Influence of Ammonia Emissions on Aerosol Formation in Northern and Central Europe

Abstract

High concentrations of particles pose a threat to human health and the environment. In this study the influence of ammonia (NH₃) emissions on aerosol concentration in central Europe is investigated. Depending on crop growth, temperature and local legislation individual temporal profiles for fertilizer and manure application are calculated for each model grid cell of the SMOKE-EU emission model. The emission data was used as input for the CMAQ chemical transport model. Comparisons to EMEP observations indicate that the new ammonia emission module leads to a better agreement of modeled and observed concentrations. The model was used then to assess the influence of emission changes. It was found that a reduction of ammonia emissions by 50 % lead to a 24 % reduction of total PM_2.5 concentrations in the model domain during winter, mainly driven by reduced formation of ammonium nitrate.

Questions and Answers

Questioner Name: Anthony Dore

Q: Your model has a different temporal ammonia emission profile for each grid square.
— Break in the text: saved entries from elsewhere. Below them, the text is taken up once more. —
/-- Where no dirty log runs, a write leaves every byte outside its range. -/
theorem Dev.rd8_wrN_out (d : Dev) (a : Nat) (bs : List Byte) (x : Nat) (hl : d.loggers = []) (h : x < a ∨ a + bs.length ≤ x) :
    (d.wrN a bs).rd8 x = d.rd8 x := by
  unfold Dev.wrN
  rw [Dev.logDirty_off _ _ _ (by rw [Dev.uncache_loggers, Dev.unpoison_loggers, Dev.wrRaw_loggers, hl]), Dev.rd8_uncache,
    Dev.rd8_unpoison, Dev.rd8_wrRaw_out _ _ _ _ h]

/-- Where no dirty log runs, a write's bytes read as written. -/
theorem Dev.rd8_wrN_in (d : Dev) (a : Nat) (bs : List Byte) (i : Nat) (hl : d.loggers = []) (hi : i < bs.length)
    (hp : (d.phys (a + i)).isSome = true) : (d.wrN a bs).rd8 (a + i) = bs[i] := by
  unfold Dev.wrN
  rw [Dev.logDirty_off _ _ _ (by rw [Dev.uncache_loggers, Dev.unpoison_loggers, Dev.wrRaw_loggers, hl]), Dev.rd8_uncache,
    Dev.rd8_unpoison, Dev.rd8_wrRaw_in _ _ _ _ hi hp]

/-! ### Zeroing -/

theorem Dev.zeroed_regs (d : Dev) (a n : Nat) : (if d.dramFree = [] ∧ d.msFree = [] then
      ({ d with mem := d.mem.filter fun c => !(decide (a ≤ d.devOf c.1) && decide (d.devOf c.1 < a + n)),
                msMem := d.msMem.filter fun c => !(decide (a ≤ c.1) && decide (c.1 < a + n)) } : Dev)
    else d.wrRaw a (List.replicate n 0)).loggers = d.loggers := by
  split
  · rfl
  · exact Dev.wrRaw_loggers _ d a

theorem Dev.rd8_at {d : Dev} {x k : Nat} (h : d.phys x = some k) :
    d.rd8 x = if isDram k then d.mem.read k ^^^ d.dramMask k else d.msRead k := by simp only [Dev.rd8, h]

theorem Dev.rd8_nowhere {d : Dev} {x : Nat} (h : d.phys x = none) : d.rd8 x = 0 := by simp only [Dev.rd8, h]

/-- A device whose bytes of a range are taken away where no byte is open. -/
def Dev.Cleared (d e : Dev) (a n : Nat) : Prop :=
  e.regs = d.regs ∧ e.dramFree = d.dramFree ∧ e.msFree = d.msFree ∧
  e.mem = d.mem.filter (fun c => !(decide (a ≤ d.devOf c.1) && decide (d.devOf c.1 < a + n))) ∧
  e.msMem = d.msMem.filter fun c => !(decide (a ≤ c.1) && decide (c.1 < a + n))

theorem Dev.Cleared.read {d e : Dev} {a n : Nat} (h : Dev.Cleared d e a n) (hd : d.dramFree = []) (hm : d.msFree = []) (x : Nat) :
    e.rd8 x = if a ≤ x ∧ x < a + n then 0 else d.rd8 x := by
  obtain ⟨hr, hf, hg, h1, h2⟩ := h
  have hp : e.phys x = d.phys x := Dev.phys_congr (Dev.reg_congr hr _) (Dev.reg_congr hr _) x
  cases hx : d.phys x with
  | none => rw [Dev.rd8_nowhere (hp.trans hx), Dev.rd8_nowhere hx]; simp
  | some k =>
    rw [Dev.rd8_at (hp.trans hx), Dev.rd8_at hx]
    have hk := d.devOf_phys hx
    have hmask : ∀ (g : Dev), g.dramFree = [] → g.dramMask k = 0 := by
      intro g hg; simp [Dev.dramMask, hg]
    rw [hmask d hd, hmask e (hf.trans hd)]
    by_cases hdr : isDram k = true
    · have := Memory.read_filter d.mem (fun k => !(decide (a ≤ d.devOf k) && decide (d.devOf k < a + n))) k
      rw [hk, ← h1] at this
      simp only [hdr, if_true, this]
      by_cases hin : a ≤ x ∧ x < a + n
      · simp [hin, Memory.blank]
      · have : (!(decide (a ≤ x) && decide (x < a + n))) = true := by simp; omega
        simp only [this, if_true, hin, if_false]
    · have hkx : k = x := by
        have : isDram k = false := by simpa using hdr
        simpa [Dev.devOf, this] using hk
      subst hkx
      have := Tab.look_filter d.msMem (fun k => !(decide (a ≤ k) && decide (k < a + n))) k
      rw [← h2] at this
      simp only [hdr, Dev.msRead, this, hg, hm]
      by_cases hin : a ≤ k ∧ k < a + n
      · simp [hin, Memory.blank]
      · have : (!(decide (a ≤ k) && decide (k < a + n))) = true := by simp; omega
        simp [this, hin]

/-- Where no dirty log runs, a zeroed range reads 0 and every other byte is as before. -/
theorem Dev.rd8_zero (d : Dev) (a n x : Nat) (hl : d.loggers = []) :
    (d.zero a n).rd8 x = if a ≤ x ∧ x < a + n then 0 else d.rd8 x := by
  unfold Dev.zero
  simp only
  rw [Dev.logDirty_off _ _ _ (by rw [Dev.uncache_loggers, Dev.unpoison_loggers, Dev.zeroed_regs, hl]), Dev.rd8_uncache, Dev.rd8_unpoison]
  split
  · rename_i hf
    refine Dev.Cleared.read (d := d) (a := a) (n := n) ?_ hf.1 hf.2 x
    exact ⟨rfl, rfl, rfl, rfl, rfl⟩
  · by_cases hin : a ≤ x ∧ x < a + n
    · rw [if_pos hin]
      cases hx : d.phys x with
      | none => exact Dev.rd8_nowhere ((Dev.phys_wrRaw _ _ _ _).trans hx)
      | some k =>
        have he : a + (x - a) = x := by omega
        have hlen : x - a < (List.replicate n (0 : Byte)).length := by simp; omega
        have := Dev.rd8_wrRaw_in (List.replicate n 0) d a (x - a) hlen (by rw [he, hx]; rfl)
        rw [he] at this
        simpa using this
    · rw [if_neg hin]
      exact Dev.rd8_wrRaw_out _ d a x (by simp; omega)

/-! ### What a write can change -/

/-- A device that differs from another only where a write of memory reaches: the bytes, poison, operand buffers and codebook RAMs
with their registers, and the overflow marks of dirty logs. -/
def Dev.WroteFrom (d e : Dev) : Prop :=
  ∃ m ms p r l pg, e = { d with mem := m, msMem := ms, poison := p, regs := r, resid := l, pages := pg }

theorem Dev.WroteFrom.refl (d : Dev) : Dev.WroteFrom d d := ⟨d.mem, d.msMem, d.poison, d.regs, d.resid, d.pages, rfl⟩

theorem Dev.WroteFrom.trans {d e f : Dev} (h : Dev.WroteFrom d e) (g : Dev.WroteFrom e f) : Dev.WroteFrom d f := by
  obtain ⟨_, _, _, _, _, _, rfl⟩ := h
  obtain ⟨m, ms, p, r, l, pg, rfl⟩ := g
  exact ⟨m, ms, p, r, l, pg, rfl⟩

theorem Dev.wr8_wrote (d : Dev) (a : Nat) (b : Byte) : Dev.WroteFrom d (d.wr8 a b) := by
  unfold Dev.wr8
  split
  · split
    · exact ⟨_, d.msMem, d.poison, d.regs, d.resid, d.pages, rfl⟩
    · exact ⟨d.mem, _, d.poison, d.regs, d.resid, d.pages, rfl⟩
  · exact .refl d

theorem Dev.wrRaw_wrote (bs : List Byte) (d : Dev) (a : Nat) : Dev.WroteFrom d (d.wrRaw a bs) := by
  induction bs generalizing d a with
  | nil => exact .refl d
  | cons b t ih => exact (d.wr8_wrote a b).trans (ih _ _)

theorem Dev.unpoison_wrote (d : Dev) (a n : Nat) : Dev.WroteFrom d (d.unpoison a n) := by
  obtain ⟨p, e⟩ := d.unpoison_eq a n
  exact ⟨d.mem, d.msMem, p, d.regs, d.resid, d.pages, e⟩

theorem Dev.uncache_wrote (d : Dev) (a n : Nat) : Dev.WroteFrom d (d.uncache a n) := by
  obtain ⟨r, l, e⟩ := d.uncache_eq a n
  exact ⟨d.mem, d.msMem, d.poison, r, l, d.pages, e⟩

theorem Dev.markDirty_wrote (d : Dev) (n a : Nat) : Dev.WroteFrom d (d.markDirty n a) := by
  unfold Dev.markDirty
  simp only
  split
  · exact .refl d
  · split
    · exact .refl d
    · split
      · exact (d.wr8_wrote _ _).trans (Dev.uncache_wrote _ _ _)
      · exact ⟨d.mem, d.msMem, d.poison, d.regs, d.resid, _, rfl⟩

theorem Dev.logDirty_wrote (d : Dev) (a n : Nat) : Dev.WroteFrom d (d.logDirty a n) := by
  unfold Dev.logDirty
  split
  · exact .refl d
  · exact forEach_keeps (Dev.WroteFrom d) _ (fun i e h => forUpTo_keeps (Dev.WroteFrom d) _ (fun k e h => h.trans (e.markDirty_wrote i _)) _ e h)
      _ d (.refl d)

/-- All that a write can change. -/
theorem Dev.wrN_wrote (d : Dev) (a : Nat) (bs : List Byte) : Dev.WroteFrom d (d.wrN a bs) :=
  (((Dev.wrRaw_wrote bs d a).trans (Dev.unpoison_wrote _ _ _)).trans (Dev.uncache_wrote _ _ _)).trans (Dev.logDirty_wrote _ _ _)

/-- All that zeroing can change. -/
theorem Dev.zero_wrote (d : Dev) (a n : Nat) : Dev.WroteFrom d (d.zero a n) := by
  unfold Dev.zero
  simp only
  refine Dev.WroteFrom.trans ?_ (((Dev.unpoison_wrote _ _ _).trans (Dev.uncache_wrote _ _ _)).trans (Dev.logDirty_wrote _ _ _))
  split
  · exact ⟨_, _, d.poison, d.regs, d.resid, d.pages, rfl⟩
  · exact Dev.wrRaw_wrote _ d a

end Sys2Proof.Machine
end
How well can you capture different regional farming practices and national legislation on the timing of application of fertilizer and manure?

A: Regional farming practices are only taken into account through the crop growth model and its dependency on the meteorological conditions. The results of the model study show that the application of manure and fertilizer takes place earlier in the year if the regional climate is warmer, which is e.g. visible if comparing southern France and Denmark. Additionally the first and last day of fertilizer application and manure application per country if mentioned in the legislation have been adopted to capture the legislations. In countries with a federal system the closed periods, adopted from a study of the European commission on the variation of manure N efficiency throughout Europe (EC 2009), differ from region to region. The closed periods used in this study represent a simplified version of reality as they don’t differentiate between regional legislations (EC 2009).

Questioner Name: Wouter Lefebvre

Q: Can you specify the decrease in meat consumption in the RCAP scenario?

A: To calculate the decrease in NH₃ arising from the consumption change, the actual consumption of ruminant, pork and poultry meat (including eggs) per country has been compared with the consumption in case of a healthy diet. The data of meat consumption per capita has been adopted from the statistic division of the food and agriculture organization (FAOSTAT 2014) for all countries of the European Union. The per capita consumption of ruminant meat consists of food commodities of cattle, sheep and goat meat in 2008. The difference of the actual consumed amount and the recommended amount has been calculated for the three categories, so that the percentage of reduction per species and country could be applied on the gridded livestock inventories of the Food and Agriculture Organization (FAO) (FAO 2007).

E.g. for Poland the percentage of ruminants per grid cell has been decreased by 25 % the percentage of pork by 93 % and the percentage of poultry by 43 %. For the Netherlands the decrease in ruminants is higher (79 %), while pork decreases by 89 % and poultry by 60 % per grid cell. Other sectors as manure application have not been affected by this decrease in animal density. As the recommendation assumes no change in the intake of milk products, only cattle and no change in the amount of dairy cows has been considered in the calculations. A change in the export of animal products has not been considered either, assuming that other regions in the world with an increasing consumption will be able to meet their own market demands in the future (FAOSTAT 2014; FAO 2007).

Questioner Name: Sebnem Aksoyoglu

Q: We did a similar study using the TNO emission inventory. The modelled and measured NH₃ temporal profile were different. Measurements had higher peaks in summer than in spring. Did you have a similar case in your domain?

A: Our emission model is based on a statistical approach. Thus, we cannot reproduce single emission peaks. However, the main fertilization peak which is assumed at the beginning of Mach in the ‘standard temporal profiles’ occurs much later in our emission model. For the central European domain shown in this work it is, on average, at the beginning of May (Fig. 5.1). In colder regions it can be as late as June.

Questioner Name: Limei Ran

Q: How many crops are modeled in the crop growth model?

A: The crop growth parameters used are based on the four crop types: spring, barley, winter wheat, sugar beets, and grass crops.

Q: What is the main cause of the peak in NH₃ emission in the fall?

A: The main cause for the peak in NH₃ emissions in the fall is the dumping of surplus manure on fields due. This effect is assumed to be a reaction on a European law forcing the farmers to have enough capacity of manure storage in relation to the amounts of animals for the whole winter.

Questioner Name: P.J.H. Builtjes

Q: How big is the largest difference between the EDGAR and the EMEP files?

A: Total European ammonia emissions are quite similar in both emission inventories. However, EDGAR has a better spatial resolution and distinguishes between emissions from agricultural activity and animal husbandry. On the other hand, we found a few unexplained features in the EDGAR inventory. For example, there were extremely high emissions from agriculture in Luxembourg which we deemed unrealistically high. Thus, we used the national totals from EMEP to adjust the EDGAR inventory.